But if that were possible, then wouldn't it be one of the greatest tax loopholes of all time? If it were possible, couldn't every business just shift taxable income between tax years at will, simply by claiming an owner wasn't reimbursed in the past but the business wants to take a deduction now for prior year expenses it didn't deduct in the year paid?. Interesting thought, but, while I haven't looked lately, if these UPE are of the type that would usually be covered by an accountable plan, don't those plans have some sort of time-limit requirements?
This could most easily be exploited by sole proprietors, even more so than partners.. Sole proprietorship isn't an entity, right, so how would that work? Plus, in a partnership context, wouldn't it mess with the sharing percentages?

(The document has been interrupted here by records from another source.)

theorem claimFans_canonical {s : State} (hs : State.canonical s) :
    State.canonical (claimFans s) := by
  unfold claimFans
  repeat' first
    | with_reducible assumption
    | with_reducible apply Leads.next
    | with_reducible exact Leads.fault _
    | with_reducible apply OptLeads.some
    | with_reducible exact OptLeads.none
    | with_reducible apply OptLeads.map
    | with_reducible apply setF_canonical
    | with_reducible apply setF_canonical
    | extract_lets
    | (simp only [↓State.canonical_mk]; with_reducible apply Good.of)
    | split
    | (with_reducible intro _)
    | dsimp only
    | dsimp +zetaDelta only

theorem serviceFans_canonical (live : Bool) {s : State} (hs : State.canonical s) :
    State.canonical (serviceFans live s) := by
  unfold serviceFans
  repeat' first
    | with_reducible assumption
    | with_reducible apply Leads.next
    | with_reducible exact Leads.fault _
    | with_reducible apply OptLeads.some
    | with_reducible exact OptLeads.none
    | with_reducible apply OptLeads.map
    | with_reducible apply claimFans_canonical
    | with_reducible apply fanRelease_canonical
    | extract_lets
    | (simp only [↓State.canonical_mk]; with_reducible apply Good.of)
    | split
    | (with_reducible intro _)
    | dsimp only
    | dsimp +zetaDelta only

theorem enterService_canonical (reason : Nat) {s : State} (hs : State.canonical s) :
    State.canonical (enterService reason s) := by
  unfold enterService
  repeat' first
    | with_reducible assumption
    | with_reducible apply Leads.next
    | with_reducible exact Leads.fault _
    | with_reducible apply OptLeads.some
    | with_reducible exact OptLeads.none
    | with_reducible apply OptLeads.map
    | with_reducible apply serviceFans_canonical
    | with_reducible apply finishRole_canonical
    | with_reducible apply finishWake_canonical
    | with_reducible apply finishPark_canonical
    | with_reducible apply toMode_canonical
    | with_reducible apply refuseIo_canonical
    | with_reducible apply abortMembers_canonical
    | with_reducible apply relinquish_canonical
    | with_reducible apply setHold_canonical
    | with_reducible apply roleChanged_canonical
    | with_reducible apply when_canonical
    | with_reducible apply setF_canonical
    | with_reducible apply setF_canonical
    | with_reducible apply when_canonical
    | extract_lets
    | (simp only [↓State.canonical_mk]; with_reducible apply Good.of)
    | split
    | (with_reducible intro _)
    | dsimp only
    | dsimp +zetaDelta only

theorem enterStandby_canonical {s : State} (hs : State.canonical s) :
    State.canonical (enterStandby s) := by
  unfold enterStandby
  repeat' first
    | with_reducible assumption
    | with_reducible apply Leads.next
    | with_reducible exact Leads.fault _
    | with_reducible apply OptLeads.some
    | with_reducible exact OptLeads.none
    | with_reducible apply OptLeads.map
    | with_reducible apply setOffset_canonical
    | with_reducible apply finishWake_canonical
    | with_reducible apply finishPark_canonical
    | with_reducible apply toMode_canonical
    | with_reducible apply refuseIo_canonical
    | with_reducible apply abortMembers_canonical
    | with_reducible apply fanRelease_canonical
    | extract_lets
    | (simp only [↓State.canonical_mk]; with_reducible apply Good.of)
    | split
    | (with_reducible intro _)
    | dsimp only
    | dsimp +zetaDelta only

theorem faultStandby_canonical (reason : Nat) {s : State} (hs : State.canonical s) :
    State.canonical (faultStandby reason s) := by
  unfold faultStandby
  repeat' first
    | with_reducible assumption
    | with_reducible apply Leads.next
    | with_reducible exact Leads.fault _
    | with_reducible apply OptLeads.some
    | with_reducible exact OptLeads.none
    | with_reducible apply OptLeads.map
    | with_reducible apply enterStandby_canonical
    | with_reducible apply relinquish_canonical
    | extract_lets
    | (simp only [↓State.canonical_mk]; with_reducible apply Good.of)
    | split
    | (with_reducible intro _)
    | dsimp only
    | dsimp +zetaDelta only

theorem enterDestaging_canonical {s : State} (hs : State.canonical s) :
    State.canonical (enterDestaging s) := by
  unfold enterDestaging
  repeat' first
    | with_reducible assumption
    | with_reducible apply Leads.next
    | with_reducible exact Leads.fault _
    | with_reducible apply OptLeads.some
    | with_reducible exact OptLeads.none
    | with_reducible apply OptLeads.map
    | with_reducible apply writeImage_canonical
    | with_reducible apply toMode_canonical
    | with_reducible apply relinquish_canonical
    | with_reducible apply setHold_canonical
    | with_reducible apply roleChanged_canonical
    | with_reducible apply fanRelease_canonical
    | with_reducible apply setF_canonical
    | with_reducible apply setF_canonical
    | extract_lets
    | (simp only [↓State.canonical_mk]; with_reducible apply Good.of)
    | split
    | (with_reducible intro _)
    | dsimp only
    | dsimp +zetaDelta only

I was hoping if they were unable to take a tax deduction it might help sway the judge into not giving the other member the reimbursement or at least reducing the amount as they would be losing the tax benefit.. Until I saw this, I thought this was solely a tax question, i.e., that you as preparer would be objective and not have a conflict of interest. Be careful.

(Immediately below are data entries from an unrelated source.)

theorem execSelfTestDone_canonical (found : ShortFindings) (reads : List (Nat × RowTwice)) {s : State} (hs : State.canonical s) :
    Leads State.canonical (execSelfTestDone found reads s) := by
  unfold execSelfTestDone
  repeat' first
    | with_reducible assumption
    | with_reducible apply Leads.next
    | with_reducible exact Leads.fault _
    | with_reducible apply OptLeads.some
    | with_reducible exact OptLeads.none
    | with_reducible apply OptLeads.map
    | with_reducible apply endShort_canonical
    | with_reducible apply nextTestArray_canonical
    | with_reducible apply endExtendedOn_canonical
    | with_reducible apply after_canonical
    | extract_lets
    | (simp only [↓State.canonical_mk]; with_reducible apply Good.of)
    | split
    | (with_reducible intro _)
    | dsimp only
    | dsimp +zetaDelta only

theorem beginCmd_canonical (n : Nat) {s : State} (hs : State.canonical s) :
    State.canonical (beginCmd n s) := by
  unfold beginCmd
  repeat' first
    | with_reducible assumption
    | with_reducible apply Leads.next
    | with_reducible exact Leads.fault _
    | with_reducible apply OptLeads.some
    | with_reducible exact OptLeads.none
    | with_reducible apply OptLeads.map
    | with_reducible apply onCmd_canonical
    | extract_lets
    | (simp only [↓State.canonical_mk]; with_reducible apply Good.of)
    | split
    | (with_reducible intro _)
    | dsimp only
    | dsimp +zetaDelta only

theorem awaitPark_canonical (n : Nat) {s : State} (hs : State.canonical s) :
    State.canonical (awaitPark n s) := by
  unfold awaitPark
  repeat' first
    | with_reducible assumption
    | with_reducible apply Leads.next
    | with_reducible exact Leads.fault _
    | with_reducible apply OptLeads.some
    | with_reducible exact OptLeads.none
    | with_reducible apply OptLeads.map
    | with_reducible apply beginCmd_canonical
    | extract_lets
    | (simp only [↓State.canonical_mk]; with_reducible apply Good.of)
    | split
    | (with_reducible intro _)
    | dsimp only
    | dsimp +zetaDelta only

theorem awaitWake_canonical (n : Nat) {s : State} (hs : State.canonical s) :
    State.canonical (awaitWake n s) := by
  unfold awaitWake
  repeat' first
    | with_reducible assumption
    | with_reducible apply Leads.next
    | with_reducible exact Leads.fault _
    | with_reducible apply OptLeads.some
    | with_reducible exact OptLeads.none
    | with_reducible apply OptLeads.map
    | with_reducible apply beginCmd_canonical
    | extract_lets
    | (simp only [↓State.canonical_mk]; with_reducible apply Good.of)
    | split
    | (with_reducible intro _)
    | dsimp only
    | dsimp +zetaDelta only

theorem execPowerStateQuery_canonical (cid : Nat) {s : State} (hs : State.canonical s) :
    Leads State.canonical (execPowerStateQuery cid s) := by
  unfold execPowerStateQuery
  repeat' first
    | with_reducible assumption
    | with_reducible apply Leads.next
    | with_reducible exact Leads.fault _
    | with_reducible apply OptLeads.some
    | with_reducible exact OptLeads.none
    | with_reducible apply OptLeads.map
    | with_reducible apply refuse_canonical
    | with_reducible apply runAdmin_canonical
    | with_reducible refine Leads.elim (runAdmin_canonical _ _ _ _ ?_ ?_) (by with_reducible assumption)
    | with_reducible apply finish_canonical
    | extract_lets
    | (simp only [↓State.canonical_mk]; with_reducible apply Good.of)
    | split
    | (with_reducible intro _)
    | dsimp only
    | dsimp +zetaDelta only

Before you mentioned hoping for a particular result, I was thinking the following:
An expense of even a closed business is sometimes deductible in a later year. So, is this general rule, from
McKinsey, An expense, otherwise deductible under section 162 or section 212, may remain so even though the business or the income-producing activity out of which it arose has since terminated. See, e.g., Kornhauser v. United States [1 USTC ¶ 284], 276 U.S. 145 (1928); Flood v. United States [43-1 USTC ¶ 9259], 133 F. 2d 173, 178-179 (1st Cir. 1943); Dowd v. Commissioner [Dec. 34,430], 68 T.C. 294, 301-302 (1977); Burrows v. Commissioner [Dec. 34,430], 38 B.T.A. 236, 238 (1938). However, deductibility in such a situation is premised on a showing that the expenses sought to be deducted are directly connected with or proximately resulted from the taxpayer's since-terminated business or income-producing activity. Kornhauser v. United States, supra at 153; Flood v. United States, supra at 178.
,
overridden by
McLAUCHLAN, even if, say, they timely amend the operating agreement, as allowed by reg. 1.761-1(c), to make the prior years' expense(s) deductible upon reimbursement,
(c) Partnership agreement. For the purposes of subchapter K, a partnership agreement includes the original agreement and any modifications thereof agreed to by all the partners or adopted in any other manner provided by the partnership agreement. Such agreement or modifications can be oral or written. A partnership agreement may be modified with respect to a particular taxable year subsequent to the close of such taxable year, but not later than the date (not including any extension of time) prescribed by law for the filing of the partnership return. As to any matter on which the partnership agreement, or any modification thereof, is silent, the provisions of local law shall be considered to constitute a part of the agreement.